Materials provided =>
/-! ### evtC -/

@[simp] theorem Dev.rd_evtC (d : Dev) (cls code src : Nat) (data : List Nat) (x : Nat) (h : isEvtReg x = false) : (d.evtC cls code src data).rd x = d.rd x := (Dev.calm_evtC cls code src data d).2 x h
@[simp] theorem Dev.fld_evtC (d : Dev) (cls code src : Nat) (data : List Nat) (x : Nat) (f : Fld) (h : isEvtReg x = false) : (d.evtC cls code src data).fld x f = d.fld x f := by
  simp [Dev.fld, Dev.rd_evtC _ cls code src data _ h]
@[simp] theorem Dev.isSet_evtC (d : Dev) (cls code src : Nat) (data : List Nat) (x : Nat) (f : Fld) (h : isEvtReg x = false) : (d.evtC cls code src data).isSet x f = d.isSet x f := by
  simp [Dev.isSet, Dev.fld_evtC _ cls code src data _ _ h]
@[simp] theorem Dev.sysState_evtC (d : Dev) (cls code src : Nat) (data : List Nat) : (d.evtC cls code src data).sysState = d.sysState := Dev.fld_evtC _ cls code src data _ _ (by decide)
@[simp] theorem Dev.inRun_evtC (d : Dev) (cls code src : Nat) (data : List Nat) : (d.evtC cls code src data).inRun = d.inRun := by
  simp [Dev.inRun, Dev.sysState_evtC _ cls code src data]
@[simp] theorem Dev.evtC_por (d : Dev) (cls code src : Nat) (data : List Nat) : (d.evtC cls code src data).por = d.por := by rw [(Dev.calm_evtC cls code src data d).1]
@[simp] theorem Dev.evtC_tk (d : Dev) (cls code src : Nat) (data : List Nat) : (d.evtC cls code src data).tk = d.tk := by rw [(Dev.calm_evtC cls code src data d).1]
@[simp] theorem Dev.evtC_cal (d : Dev) (cls code src : Nat) (data : List Nat) : (d.evtC cls code src data).cal = d.cal := by rw [(Dev.calm_evtC cls code src data d).1]
@[simp] theorem Dev.evtC_vcore (d : Dev) (cls code src : Nat) (data : List Nat) : (d.evtC cls code src data).vcore = d.vcore := by rw [(Dev.calm_evtC cls code src data d).1]
@[simp] theorem Dev.evtC_boot (d : Dev) (cls code src : Nat) (data : List Nat) : (d.evtC cls code src data).boot = d.boot := by rw [(Dev.calm_evtC cls code src data d).1]
@[simp] theorem Dev.evtC_img (d : Dev) (cls code src : Nat) (data : List Nat) : (d.evtC cls code src data).img = d.img := by rw [(Dev.calm_evtC cls code src data d).1]
@[simp] theorem Dev.evtC_flash (d : Dev) (cls code src : Nat) (data : List Nat) : (d.evtC cls code src data).flash = d.flash := by rw [(Dev.calm_evtC cls code src data d).1]
@[simp] theorem Dev.evtC_sram (d : Dev) (cls code src : Nat) (data : List Nat) : (d.evtC cls code src data).sram = d.sram := by rw [(Dev.calm_evtC cls code src data d).1]
@[simp] theorem Dev.evtC_coef (d : Dev) (cls code src : Nat) (data : List Nat) : (d.evtC cls code src data).coef = d.coef := by rw [(Dev.calm_evtC cls code src data d).1]
@[simp] theorem Dev.evtC_sigt (d : Dev) (cls code src : Nat) (data : List Nat) : (d.evtC cls code src data).sigt = d.sigt := by rw [(Dev.calm_evtC cls code src data d).1]
@[simp] theorem Dev.evtC_mram (d : Dev) (cls code src : Nat) (data : List Nat) : (d.evtC cls code src data).mram = d.mram := by rw [(Dev.calm_evtC cls code src data d).1]
@[simp] theorem Dev.evtC_legs (d : Dev) (cls code src : Nat) (data : List Nat) : (d.evtC cls code src data).legs = d.legs := by rw [(Dev.calm_evtC cls code src data d).1]
@[simp] theorem Dev.evtC_convs (d : Dev) (cls code src : Nat) (data : List Nat) : (d.evtC cls code src data).convs = d.convs := by rw [(Dev.calm_evtC cls code src data d).1]
@[simp] theorem Dev.evtC_seqs (d : Dev) (cls code src : Nat) (data : List Nat) : (d.evtC cls code src data).seqs = d.seqs := by rw [(Dev.calm_evtC cls code src data d).1]
@[simp] theorem Dev.evtC_slots (d : Dev) (cls code src : Nat) (data : List Nat) : (d.evtC cls code src data).slots = d.slots := by rw [(Dev.calm_evtC cls code src data d).1]
@[simp] theorem Dev.evtC_dsms (d : Dev) (cls code src : Nat) (data : List Nat) : (d.evtC cls code src data).dsms = d.dsms := by rw [(Dev.calm_evtC cls code src data d).1]
@[simp] theorem Dev.evtC_cmps (d : Dev) (cls code src : Nat) (data : List Nat) : (d.evtC cls code src data).cmps = d.cmps := by rw [(Dev.calm_evtC cls code src data d).1]
@[simp] theorem Dev.evtC_trps (d : Dev) (cls code src : Nat) (data : List Nat) : (d.evtC cls code src data).trps = d.trps := by rw [(Dev.calm_evtC cls code src data d).1]
@[simp] theorem Dev.evtC_cascs (d : Dev) (cls code src : Nat) (data : List Nat) : (d.evtC cls code src data).cascs = d.cascs := by rw [(Dev.calm_evtC cls code src data d).1]
@[simp] theorem Dev.evtC_pairs (d : Dev) (cls code src : Nat) (data : List Nat) : (d.evtC cls code src data).pairs = d.pairs := by rw [(Dev.calm_evtC cls code src data d).1]
@[simp] theorem Dev.evtC_words (d : Dev) (cls code src : Nat) (data : List Nat) : (d.evtC cls code src data).words = d.words := by rw [(Dev.calm_evtC cls code src data d).1]
@[simp] theorem Dev.evtC_red (d : Dev) (cls code src : Nat) (data : List Nat) : (d.evtC cls code src data).red = d.red := by rw [(Dev.calm_evtC cls code src data d).1]
@[simp] theorem Dev.evtC_triads (d : Dev) (cls code src : Nat) (data : List Nat) : (d.evtC cls code src data).triads = d.triads := by rw [(Dev.calm_evtC cls code src data d).1]
@[simp] theorem Dev.evtC_ports (d : Dev) (cls code src : Nat) (data : List Nat) : (d.evtC cls code src data).ports = d.ports := by rw [(Dev.calm_evtC cls code src data d).1]
@[simp] theorem Dev.evtC_ques (d : Dev) (cls code src : Nat) (data : List Nat) : (d.evtC cls code src data).ques = d.ques := by rw [(Dev.calm_evtC cls code src data d).1]
@[simp] theorem Dev.evtC_sig (d : Dev) (cls code src : Nat) (data : List Nat) : (d.evtC cls code src data).sig = d.sig := by rw [(Dev.calm_evtC cls code src data d).1]
@[simp] theorem Dev.evtC_jrn (d : Dev) (cls code src : Nat) (data : List Nat) : (d.evtC cls code src data).jrn = d.jrn := by rw [(Dev.calm_evtC cls code src data d).1]
@[simp] theorem Dev.evtC_lnk (d : Dev) (cls code src : Nat) (data : List Nat) : (d.evtC cls code src data).lnk = d.lnk := by rw [(Dev.calm_evtC cls code src data d).1]
@[simp] theorem Dev.evtC_axus (d : Dev) (cls code src : Nat) (data : List Nat) : (d.evtC cls code src data).axus = d.axus := by rw [(Dev.calm_evtC cls code src data d).1]
@[simp] theorem Dev.evtC_sents (d : Dev) (cls code src : Nat) (data : List Nat) : (d.evtC cls code src data).sents = d.sents := by rw [(Dev.calm_evtC cls code src data d).1]
@[simp] theorem Dev.evtC_gioRaw (d : Dev) (cls code src : Nat) (data : List Nat) : (d.evtC cls code src data).gioRaw = d.gioRaw := by rw [(Dev.calm_evtC cls code src data d).1]
@[simp] theorem Dev.evtC_cvus (d : Dev) (cls code src : Nat) (data : List Nat) : (d.evtC cls code src data).cvus = d.cvus := by rw [(Dev.calm_evtC cls code src data d).1]
@[simp] theorem Dev.evtC_chgs (d : Dev) (cls code src : Nat) (data : List Nat) : (d.evtC cls code src data).chgs = d.chgs := by rw [(Dev.calm_evtC cls code src data d).1]
@[simp] theorem Dev.evtC_thm (d : Dev) (cls code src : Nat) (data : List Nat) : (d.evtC cls code src data).thm = d.thm := by rw [(Dev.calm_evtC cls code src data d).1]
@[simp] theorem Dev.evtC_bkg (d : Dev) (cls code src : Nat) (data : List Nat) : (d.evtC cls code src data).bkg = d.bkg := by rw [(Dev.calm_evtC cls code src data d).1]
@[simp] theorem Dev.evtC_sec (d : Dev) (cls code src : Nat) (data : List Nat) : (d.evtC cls code src data).sec = d.sec := by rw [(Dev.calm_evtC cls code src data d).1]
@[simp] theorem Dev.evtC_sup (d : Dev) (cls code src : Nat) (data : List Nat) : (d.evtC cls code src data).sup = d.sup := by rw [(Dev.calm_evtC cls code src data d).1]
@[simp] theorem Dev.evtC_asked (d : Dev) (cls code src : Nat) (data : List Nat) : (d.evtC cls code src data).asked = d.asked := by rw [(Dev.calm_evtC cls code src data d).1]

Directions => Everything from the line containing "theorem Dev.evtC_axus (d" through the line containing "theorem Dev.evtC_sents (d" in the material above should be retyped exactly, both ends included, and nothing more.

Solution for this problem =>
@[simp] theorem Dev.evtC_axus (d : Dev) (cls code src : Nat) (data : List Nat) : (d.evtC cls code src data).axus = d.axus := by rw [(Dev.calm_evtC cls code src data d).1]
@[simp] theorem Dev.evtC_sents (d : Dev) (cls code src : Nat) (data : List Nat) : (d.evtC cls code src data).sents = d.sents := by rw [(Dev.calm_evtC cls code src data d).1]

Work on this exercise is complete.